I don't have access to Minecraft on computer I'm on, but I tested with my original CartPole code and it seems to make learning slower, but more stable. Basically you can achieve previous result by setting --tau=1.

Let me know if the duel code is working for you. I tested it in very initial stages and don't really remember the results.

pavitrakumar78 commented 7 years ago

I also didn't notice it when I was testing on Minecraft envs..! I will let you know how it performs. The code (with the bug) was working (learning happens) for Minecraft basic, I've yet to test it for other minecraft envs.

pavitrakumar78 commented 7 years ago

@tambetm Did you try the duel.py code on any env other than MinecraftBasic? I am having a hard time training for any other environment - Agent trying to learn CliffWalking-Level doesn't seem to show any learning. I am trying it on Eating1-Level at the moment.

Also, another issue is that is it possible to view the testing in a higher resolution? If we do the training in 40x30 size, is there a way to view the testing (as a video) in a higher resolution? I tried resizing higher resolution to 40x30 size, but that gives bad testing performance.

tambetm commented 7 years ago

I'm not sure I actually got duel.py doing anything reasonable. Maybe I should delete it from repo...

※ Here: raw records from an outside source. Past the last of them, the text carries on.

/-- R399, R401: the last port; a peer whose last port has failed, and one with a port. -/
theorem test_meets_ports :
    (let s : State := { ((up.barPut 0x3002F8 15 1 1).barPut 0x300300 6 1 1).barPut 0x3002F8 0 2 0 with timer := 4 }; (95 : Nat) < 96 ∧ s.bu.phase = 5
      ∧ s.barFld (0x300000 + 8 * 95) 15 1 = 1 ∧ s.barFld 0x300300 6 1 = 1 ∧ s.barFld (0x300000 + 8 * 95) 0 2 ≠ 2)
    ∧ (let s : State := { ((up.barPut 0x3002F8 15 1 1).barPut 0x300300 6 1 1).barPut 0x3002F8 0 2 2 with timer := 4 }; s.barFld (0x300000 + 8 * 95) 0 2 = 2)
    ∧ (let s : State := up; s.barFld 0x300300 6 1 = 0 ∧ s.barFld 0x300000 15 1 = 0)
    ∧ (let s : State := { ({ ((((up.barPut 0x3002F0 0 2 2).barPut 0x3002F0 2 6 9).barPut 0x3002F8 15 1 1).barPut 0x300300 6 1 1).barPut 0x3002F8 0 2 0 with timer := 4 } : State) with idents := [(94, 5)] }; (94 : Nat) < 96 ∧ s.barFld (0x300000 + 8 * 94) 0 2 = 2 ∧ s.barFld (0x300000 + 8 * 94) 2 6 = 9 ∧ tfind s.idents 94 = some 5 ∧ s.barFld (0x300000 + 8 * 95) 15 1 = 1 ∧ s.barFld 0x300300 6 1 = 1)
    ∧ (let s : State := { up with peers := [(9, true)] }; thas s.peers 9 = true ∧ ∀ p < 96, s.barFld (0x300000 + 8 * p) 0 2 = 2 → s.barFld (0x300000 + 8 * p) 2 6 ≠ 9)
    ∧ (let s : State := (up.barPut 0x300000 0 2 2).barPut 0x300000 2 6 9; s.barFld 0x300000 0 2 = 2 ∧ s.barFld 0x300000 2 6 = 9) :=
  by refine ⟨?_, ?_, ?_, ?_, ?_, ?_⟩ <;> decide +kernel

/-- R420: above the limit at the top step, at the bottom step and at the end of the pass counts; one cluster at TWARN; room to recover. -/
theorem test_meets_power_ticks :
    (let s : State := up; (s.bu.phase = 4 ∨ s.bu.phase = 5) ∧ 100 < s.barFld 0x400000 28 8
      ∧ (List.range 96).all (fun c => decide (s.barFld (0x500008 + 0x1000 * c) 28 8 < s.barFld 0x400000 28 8)) = true)
    ∧ (let s : State := up.barPut (0x500008 + 0x1000 * 95) 28 8 255; (s.bu.phase = 4 ∨ s.bu.phase = 5) ∧ s.barFld 0x400000 28 8 ≤ s.barFld (0x500008 + 0x1000 * 95) 28 8)
    ∧ (let s : State := up; (s.bu.phase = 4 ∨ s.bu.phase = 5) ∧ max 600 (min 2400 (s.barFld 0x400000 0 12)) < 2401
      ∧ (List.range 576).all (fun c => s.ratio c == s.ratio 0) = true ∧ 4 < s.ratio 0)
    ∧ (let s : State := { up with bu := { up.bu with phase := 3 } }; ¬ (s.bu.phase = 4 ∨ s.bu.phase = 5))
    ∧ (let s : State := { up with bu := { up.bu with phase := 4 } }; (List.range 576).all (fun c => s.ratio c == 4) = true ∧ (List.range 96).all (fun c => s.passes c == 1) = true)
    ∧ (let s : State := { up with pw := { Power.reset with passes := (List.range 96).map (fun c => (c, 4)) }, timer := 0 }; (List.range 96).all (fun c => s.passes c == 4) = true)
    ∧ (let s : State := (up.barPut (0x500008 + 0x1000 * 3) 28 8 (up.barFld 0x400000 12 8)); s.barFld (0x500008 + 0x1000 * 3) 28 8 = s.barFld 0x400000 12 8
      ∧ (List.range 96).all (fun c => decide (s.barFld 0x400000 12 8 ≤ s.barFld (0x500008 + 0x1000 * c) 28 8) == (c == 3)) = true ∧ 4 < s.ratio 18)
    ∧ (let s : State := { up with pw := { Power.reset with passes := [(7, 2)], ratio := [(9, 8)] }, timer := 0 }; (List.range 96).all (fun c => decide (s.barFld (0x500008 + 0x1000 * c) 28 8 + 3 ≤ s.barFld 0x400000 12 8)) = true ∧ tget 1 s.pw.passes 7 = 2)
    ∧ (let s : State := { up with pw := { Power.reset with ratio := [(9, 7)] }, timer := 0 }; s.ratioPick 9 = 7 ∧ 7 < s.ratioCeil 9
      ∧ (List.range 96).all (fun c => decide (tget 1 s.pw.passes c ≤ 1)) = true) :=
  by refine ⟨?_, ?_, ?_, ?_, ?_, ?_, ?_, ?_, ?_⟩ <;> decide +kernel

/-- R340, R421, R422: the last cluster, with each interval over and one tick short. -/
theorem test_meets_power_events :
    (let s : State := up; (s.bu.phase = 4 ∨ s.bu.phase = 5) ∧ s.barFld (0x500008 + 0x1000 * 95) 3 1 = 0 ∧ min 100 (s.barFld 0x400000 20 8) ≤ 100)
    ∧ (let s : State := up.barPut (0x500008 + 0x1000 * 95) 3 1 1; s.barFld (0x500008 + 0x1000 * 95) 3 1 = 1 ∧ 0 + 5 < min 100 (s.barFld 0x400000 20 8))
    ∧ (let s : State := { up with pw := { Power.reset with caps := [(95, 1, 6)] }, timer := 0 }; (∃ e ∈ s.pw.caps, e.1 = 95) ∧ tfind s.pw.stepAt 95 = none
      ∧ 0 < s.barFld 0x400000 12 8 ∧ s.barFld (0x500008 + 0x1000 * 95) 3 1 = 0)
    ∧ (let s : State := { up.barPut (0x500008 + 0x1000 * 95) 3 1 1 with pw := { Power.reset with caps := [(95, 1, 6)] }, timer := 0 }; (∃ e ∈ s.pw.caps, e.1 = 95)
      ∧ tfind s.pw.stepAt 95 = none ∧ s.barFld (0x500008 + 0x1000 * 95) 3 1 = 1)
    ∧ (let s : State := let a := 7 + 1000 * max 100 (up.barFld 0x400000 40 16); { up with pw := { Power.reset with caps := [(95, 1, 6), (3, 1, 9)], stepAt := [(95, 7)] }, timer := a }; tfind s.pw.stepAt 95 = some 7 ∧ 7 + 1000 * max 100 (s.barFld 0x400000 40 16) = s.timer)
    ∧ (let s : State := { up with pw := { Power.reset with caps := [(95, 1, 6)], stepAt := [(95, 7)] }, timer := 7 }; s.timer < 7 + 1000 * max 100 (s.barFld 0x400000 40 16))
    ∧ (let s : State := up.barPut 0x55F000 31 1 1; (s.barGet (0x500000 + 0x1000 * 95)).getLsbD 31 = true ∧ tfind s.pw.droop 95 = none)
    ∧ (let s : State := up.barPut 0x55F000 31 1 0; (s.barGet (0x500000 + 0x1000 * 95)).getLsbD 31 = false)
    ∧ (let s : State := { up with pw := { Power.reset with droop := [(95, .stretch [] [] 3 false)] }, timer := 10 }; tfind s.pw.droop 95 = some (.stretch [] [] 3 false)
      ∧ s.groups = [] ∧ 3 + (12 * 4 + 6) / 7 = s.timer)
    ∧ (let s : State := { up with pw := { Power.reset with droop := [(95, .stretch [] [] 3 false)] }, timer := 9 }; s.timer < 3 + (12 * 4 + 6) / 7)
    ∧ (let s : State := { bench 0 with pw := { Power.reset with droop := [(0, .stretch [(0, 0)] [] 3 false)] } }; s.groups.all (fun g => !g.ended && g.core == 0) = true
      ∧ tget 0 [(0, 0)] 0 = 0)
    ∧ (let s : State := { up with pw := { Power.reset with droop := [(95, .hold 37)] }, timer := 37 }; tfind s.pw.droop 95 = some (.hold 37) ∧ 37 ≤ s.timer)
    ∧ (let s : State := { up with pw := { Power.reset with droop := [(95, .hold 37)] }, timer := 36 }; s.timer < 37) :=
  by refine ⟨?_, ?_, ?_, ?_, ?_, ?_, ?_, ?_, ?_, ?_, ?_, ?_, ?_⟩ <;> decide +kernel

I'm using following wrapper in my code:

from gym import ObservationWrapper
import cv2

class ResizeWrapper(ObservationWrapper):
    def __init__(self, env, width, height):
        assert isinstance(env.observation_space, Box)
        super(ResizeWrapper, self).__init__(env)
        self.width = width
        self.height = height
        self.observation_space = Box(0, 255, (height, width) + env.observation_space.low.shape[2:])

    def _observation(self, observation):
        return cv2.resize(observation, (self.width, self.height))

With this wrapper you can render Minecraft in full resolution (say 640x480) and env.render() method shows it like that. But agent observation is resized to 40x30 (or whatever arguments you gave to wrapper constructor).

pavitrakumar78 commented 7 years ago

Ah, I used a similar method to get it working! :) Your method is a nice and neat way of doing it! Thank you for the suggestion!

tambetm commented 6 years ago

Deleted duel.py and buffer.py from the project, because they were not really working.